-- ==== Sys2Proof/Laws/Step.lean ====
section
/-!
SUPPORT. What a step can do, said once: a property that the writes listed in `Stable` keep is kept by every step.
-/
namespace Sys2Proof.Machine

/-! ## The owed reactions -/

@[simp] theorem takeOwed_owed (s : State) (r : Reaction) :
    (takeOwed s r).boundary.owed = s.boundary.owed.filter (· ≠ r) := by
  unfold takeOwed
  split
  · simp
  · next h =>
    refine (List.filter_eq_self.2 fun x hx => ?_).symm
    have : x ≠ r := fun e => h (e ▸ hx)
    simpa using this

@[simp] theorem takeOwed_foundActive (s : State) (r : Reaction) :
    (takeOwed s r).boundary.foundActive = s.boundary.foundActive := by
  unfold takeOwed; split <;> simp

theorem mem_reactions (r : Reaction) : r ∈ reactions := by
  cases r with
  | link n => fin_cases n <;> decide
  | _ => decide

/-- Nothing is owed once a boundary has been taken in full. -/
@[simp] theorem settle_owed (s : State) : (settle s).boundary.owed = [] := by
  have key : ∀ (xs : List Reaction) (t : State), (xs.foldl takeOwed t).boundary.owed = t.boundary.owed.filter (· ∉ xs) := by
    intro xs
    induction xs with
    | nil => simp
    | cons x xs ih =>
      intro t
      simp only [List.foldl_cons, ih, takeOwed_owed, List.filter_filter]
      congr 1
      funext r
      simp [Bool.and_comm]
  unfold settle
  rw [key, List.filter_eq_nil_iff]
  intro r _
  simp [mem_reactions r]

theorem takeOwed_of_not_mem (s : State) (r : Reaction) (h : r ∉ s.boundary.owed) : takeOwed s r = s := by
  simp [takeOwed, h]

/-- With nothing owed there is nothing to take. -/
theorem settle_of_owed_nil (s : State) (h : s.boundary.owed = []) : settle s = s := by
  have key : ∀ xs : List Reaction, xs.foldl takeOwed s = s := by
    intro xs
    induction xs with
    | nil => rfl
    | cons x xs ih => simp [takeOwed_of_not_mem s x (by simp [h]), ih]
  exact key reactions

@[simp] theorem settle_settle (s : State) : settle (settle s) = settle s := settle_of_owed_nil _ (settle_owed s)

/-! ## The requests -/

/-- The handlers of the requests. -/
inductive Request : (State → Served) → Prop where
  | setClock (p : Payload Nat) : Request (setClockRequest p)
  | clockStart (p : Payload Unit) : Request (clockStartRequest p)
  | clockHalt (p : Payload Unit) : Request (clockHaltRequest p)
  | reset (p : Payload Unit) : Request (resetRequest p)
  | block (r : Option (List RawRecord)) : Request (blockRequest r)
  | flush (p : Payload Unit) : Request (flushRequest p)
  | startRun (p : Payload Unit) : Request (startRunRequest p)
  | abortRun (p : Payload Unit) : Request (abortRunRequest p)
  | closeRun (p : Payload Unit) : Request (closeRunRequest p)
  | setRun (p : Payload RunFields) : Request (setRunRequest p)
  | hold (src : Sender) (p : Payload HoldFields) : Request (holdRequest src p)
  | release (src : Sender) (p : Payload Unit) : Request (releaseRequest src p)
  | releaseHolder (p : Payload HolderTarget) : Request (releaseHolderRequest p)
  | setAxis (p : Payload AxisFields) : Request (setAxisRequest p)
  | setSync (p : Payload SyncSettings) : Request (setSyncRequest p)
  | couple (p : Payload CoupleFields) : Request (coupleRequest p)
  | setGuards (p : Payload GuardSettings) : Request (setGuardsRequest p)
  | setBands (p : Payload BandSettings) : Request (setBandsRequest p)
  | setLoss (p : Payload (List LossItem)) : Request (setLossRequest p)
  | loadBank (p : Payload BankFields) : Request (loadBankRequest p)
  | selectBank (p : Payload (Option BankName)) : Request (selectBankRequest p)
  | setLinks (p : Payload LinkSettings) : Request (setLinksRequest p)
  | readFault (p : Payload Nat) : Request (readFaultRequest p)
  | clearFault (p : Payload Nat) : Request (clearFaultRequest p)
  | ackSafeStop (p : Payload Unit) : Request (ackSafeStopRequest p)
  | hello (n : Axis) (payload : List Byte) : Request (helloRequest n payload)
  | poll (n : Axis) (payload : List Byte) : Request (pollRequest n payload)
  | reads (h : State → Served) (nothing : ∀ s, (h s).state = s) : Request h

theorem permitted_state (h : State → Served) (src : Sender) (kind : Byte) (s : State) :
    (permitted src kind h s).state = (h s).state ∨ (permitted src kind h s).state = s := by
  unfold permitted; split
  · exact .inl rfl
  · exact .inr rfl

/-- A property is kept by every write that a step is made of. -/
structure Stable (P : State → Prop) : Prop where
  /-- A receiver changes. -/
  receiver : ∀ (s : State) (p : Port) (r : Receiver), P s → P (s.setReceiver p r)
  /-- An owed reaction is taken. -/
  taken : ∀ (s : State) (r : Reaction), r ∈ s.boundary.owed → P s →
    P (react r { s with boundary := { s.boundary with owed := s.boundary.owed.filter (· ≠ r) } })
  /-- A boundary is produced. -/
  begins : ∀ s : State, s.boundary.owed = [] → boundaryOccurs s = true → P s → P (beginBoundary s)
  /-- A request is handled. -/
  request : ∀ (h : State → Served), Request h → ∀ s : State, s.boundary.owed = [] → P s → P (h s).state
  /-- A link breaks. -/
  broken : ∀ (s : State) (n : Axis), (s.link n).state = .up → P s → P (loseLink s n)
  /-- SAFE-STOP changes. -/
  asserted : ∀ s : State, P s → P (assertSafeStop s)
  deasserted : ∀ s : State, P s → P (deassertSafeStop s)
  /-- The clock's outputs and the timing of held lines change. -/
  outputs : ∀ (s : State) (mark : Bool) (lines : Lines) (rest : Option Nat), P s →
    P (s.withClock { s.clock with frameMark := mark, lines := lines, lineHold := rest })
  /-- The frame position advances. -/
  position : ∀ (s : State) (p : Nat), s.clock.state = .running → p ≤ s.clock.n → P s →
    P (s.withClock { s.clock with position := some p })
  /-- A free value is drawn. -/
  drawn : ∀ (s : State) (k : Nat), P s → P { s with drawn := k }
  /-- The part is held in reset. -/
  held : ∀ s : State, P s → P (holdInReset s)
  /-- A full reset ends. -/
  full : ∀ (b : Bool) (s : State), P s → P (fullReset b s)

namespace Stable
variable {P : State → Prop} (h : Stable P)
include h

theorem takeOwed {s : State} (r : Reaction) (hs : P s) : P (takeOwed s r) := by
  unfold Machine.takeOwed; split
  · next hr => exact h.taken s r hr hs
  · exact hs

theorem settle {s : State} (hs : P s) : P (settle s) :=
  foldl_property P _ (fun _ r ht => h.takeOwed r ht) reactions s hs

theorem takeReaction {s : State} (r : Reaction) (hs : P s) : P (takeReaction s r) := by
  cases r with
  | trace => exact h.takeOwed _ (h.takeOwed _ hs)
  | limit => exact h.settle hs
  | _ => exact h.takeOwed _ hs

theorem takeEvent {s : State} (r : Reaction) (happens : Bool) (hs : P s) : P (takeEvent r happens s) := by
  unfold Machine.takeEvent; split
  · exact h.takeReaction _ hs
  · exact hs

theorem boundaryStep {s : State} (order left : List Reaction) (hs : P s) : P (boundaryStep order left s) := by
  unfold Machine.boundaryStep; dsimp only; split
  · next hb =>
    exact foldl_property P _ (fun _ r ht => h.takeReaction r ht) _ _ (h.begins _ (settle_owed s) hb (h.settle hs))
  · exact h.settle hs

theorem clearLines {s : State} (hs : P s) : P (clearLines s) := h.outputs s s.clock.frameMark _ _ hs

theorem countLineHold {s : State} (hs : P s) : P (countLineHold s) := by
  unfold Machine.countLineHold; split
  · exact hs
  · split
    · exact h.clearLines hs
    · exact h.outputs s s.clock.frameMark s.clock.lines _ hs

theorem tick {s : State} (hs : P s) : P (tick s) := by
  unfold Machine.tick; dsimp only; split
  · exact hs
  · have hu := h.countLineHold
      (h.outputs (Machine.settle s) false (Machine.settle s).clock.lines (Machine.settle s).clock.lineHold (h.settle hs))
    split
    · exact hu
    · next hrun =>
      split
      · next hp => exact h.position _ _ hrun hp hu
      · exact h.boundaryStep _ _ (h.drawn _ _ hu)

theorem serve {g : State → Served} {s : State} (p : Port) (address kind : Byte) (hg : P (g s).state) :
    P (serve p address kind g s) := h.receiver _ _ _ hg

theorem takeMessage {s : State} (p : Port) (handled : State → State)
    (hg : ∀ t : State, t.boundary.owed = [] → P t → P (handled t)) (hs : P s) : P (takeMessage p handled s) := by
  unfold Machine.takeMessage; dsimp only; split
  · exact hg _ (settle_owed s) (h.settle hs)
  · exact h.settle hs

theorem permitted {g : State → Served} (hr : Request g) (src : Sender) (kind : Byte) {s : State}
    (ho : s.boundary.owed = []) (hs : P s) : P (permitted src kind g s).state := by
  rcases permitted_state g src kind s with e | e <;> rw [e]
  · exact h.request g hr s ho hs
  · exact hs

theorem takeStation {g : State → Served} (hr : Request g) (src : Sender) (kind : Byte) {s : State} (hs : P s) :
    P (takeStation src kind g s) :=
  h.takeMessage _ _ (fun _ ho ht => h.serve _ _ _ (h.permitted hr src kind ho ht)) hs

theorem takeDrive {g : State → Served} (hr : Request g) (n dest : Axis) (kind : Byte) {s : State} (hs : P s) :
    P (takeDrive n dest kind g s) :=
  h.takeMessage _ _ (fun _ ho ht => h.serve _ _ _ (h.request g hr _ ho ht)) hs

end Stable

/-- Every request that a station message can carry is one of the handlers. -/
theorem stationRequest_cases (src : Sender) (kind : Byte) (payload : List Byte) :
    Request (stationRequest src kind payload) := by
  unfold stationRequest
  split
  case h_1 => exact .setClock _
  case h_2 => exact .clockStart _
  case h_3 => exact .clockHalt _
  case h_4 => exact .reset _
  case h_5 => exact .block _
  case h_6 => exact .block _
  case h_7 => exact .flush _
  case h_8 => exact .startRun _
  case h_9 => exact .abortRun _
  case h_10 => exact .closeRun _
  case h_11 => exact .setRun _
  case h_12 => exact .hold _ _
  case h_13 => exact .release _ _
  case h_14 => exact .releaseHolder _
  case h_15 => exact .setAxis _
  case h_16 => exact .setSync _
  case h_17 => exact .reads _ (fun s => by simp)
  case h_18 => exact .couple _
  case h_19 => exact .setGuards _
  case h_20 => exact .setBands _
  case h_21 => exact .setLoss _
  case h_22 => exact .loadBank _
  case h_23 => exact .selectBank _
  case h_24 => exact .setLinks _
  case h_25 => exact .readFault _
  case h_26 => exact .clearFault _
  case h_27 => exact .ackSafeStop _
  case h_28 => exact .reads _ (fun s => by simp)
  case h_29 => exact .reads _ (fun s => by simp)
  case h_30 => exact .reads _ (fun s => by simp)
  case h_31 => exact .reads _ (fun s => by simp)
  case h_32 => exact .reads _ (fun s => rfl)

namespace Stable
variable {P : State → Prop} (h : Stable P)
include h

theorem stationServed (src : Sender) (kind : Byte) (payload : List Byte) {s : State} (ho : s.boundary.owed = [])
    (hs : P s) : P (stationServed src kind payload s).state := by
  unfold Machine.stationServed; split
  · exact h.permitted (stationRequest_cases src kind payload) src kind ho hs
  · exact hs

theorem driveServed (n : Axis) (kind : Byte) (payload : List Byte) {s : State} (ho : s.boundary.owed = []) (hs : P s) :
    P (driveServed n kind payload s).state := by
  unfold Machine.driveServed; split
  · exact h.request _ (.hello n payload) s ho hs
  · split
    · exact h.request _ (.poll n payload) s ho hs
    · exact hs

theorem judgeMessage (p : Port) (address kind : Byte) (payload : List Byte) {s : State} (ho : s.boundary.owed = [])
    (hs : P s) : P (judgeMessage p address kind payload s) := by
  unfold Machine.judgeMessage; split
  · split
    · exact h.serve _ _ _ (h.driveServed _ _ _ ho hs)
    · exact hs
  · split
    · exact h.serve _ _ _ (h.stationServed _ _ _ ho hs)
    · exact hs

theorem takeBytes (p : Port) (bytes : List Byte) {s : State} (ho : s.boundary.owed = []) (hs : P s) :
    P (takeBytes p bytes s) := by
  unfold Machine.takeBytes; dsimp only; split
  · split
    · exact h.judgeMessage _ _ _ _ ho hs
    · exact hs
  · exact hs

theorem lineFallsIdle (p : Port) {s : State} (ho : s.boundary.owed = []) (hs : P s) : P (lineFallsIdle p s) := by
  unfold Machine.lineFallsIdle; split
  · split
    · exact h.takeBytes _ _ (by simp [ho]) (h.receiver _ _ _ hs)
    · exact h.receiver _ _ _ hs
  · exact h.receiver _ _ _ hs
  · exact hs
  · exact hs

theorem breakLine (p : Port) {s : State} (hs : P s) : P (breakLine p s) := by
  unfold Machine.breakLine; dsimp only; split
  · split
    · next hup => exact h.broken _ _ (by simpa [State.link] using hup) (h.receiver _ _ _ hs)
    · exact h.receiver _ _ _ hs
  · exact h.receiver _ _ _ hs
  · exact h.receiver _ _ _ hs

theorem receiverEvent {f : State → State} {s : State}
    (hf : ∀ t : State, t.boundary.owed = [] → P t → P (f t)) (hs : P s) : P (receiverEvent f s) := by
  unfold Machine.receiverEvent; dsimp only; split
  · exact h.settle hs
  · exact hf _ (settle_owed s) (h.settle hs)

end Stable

═══

### Work item
The expected answer is an exact copy of the lines above, beginning at the line with "Request (setLossRequest p)" and ending at the line with "is handled. -/", with both ends in.

### Reply to the exercise
  | setLoss (p : Payload (List LossItem)) : Request (setLossRequest p)
  | loadBank (p : Payload BankFields) : Request (loadBankRequest p)
  | selectBank (p : Payload (Option BankName)) : Request (selectBankRequest p)
  | setLinks (p : Payload LinkSettings) : Request (setLinksRequest p)
  | readFault (p : Payload Nat) : Request (readFaultRequest p)
  | clearFault (p : Payload Nat) : Request (clearFaultRequest p)
  | ackSafeStop (p : Payload Unit) : Request (ackSafeStopRequest p)
  | hello (n : Axis) (payload : List Byte) : Request (helloRequest n payload)
  | poll (n : Axis) (payload : List Byte) : Request (pollRequest n payload)
  | reads (h : State → Served) (nothing : ∀ s, (h s).state = s) : Request h

theorem permitted_state (h : State → Served) (src : Sender) (kind : Byte) (s : State) :
    (permitted src kind h s).state = (h s).state ∨ (permitted src kind h s).state = s := by
  unfold permitted; split
  · exact .inl rfl
  · exact .inr rfl

/-- A property is kept by every write that a step is made of. -/
structure Stable (P : State → Prop) : Prop where
  /-- A receiver changes. -/
  receiver : ∀ (s : State) (p : Port) (r : Receiver), P s → P (s.setReceiver p r)
  /-- An owed reaction is taken. -/
  taken : ∀ (s : State) (r : Reaction), r ∈ s.boundary.owed → P s →
    P (react r { s with boundary := { s.boundary with owed := s.boundary.owed.filter (· ≠ r) } })
  /-- A boundary is produced. -/
  begins : ∀ s : State, s.boundary.owed = [] → boundaryOccurs s = true → P s → P (beginBoundary s)
  /-- A request is handled. -/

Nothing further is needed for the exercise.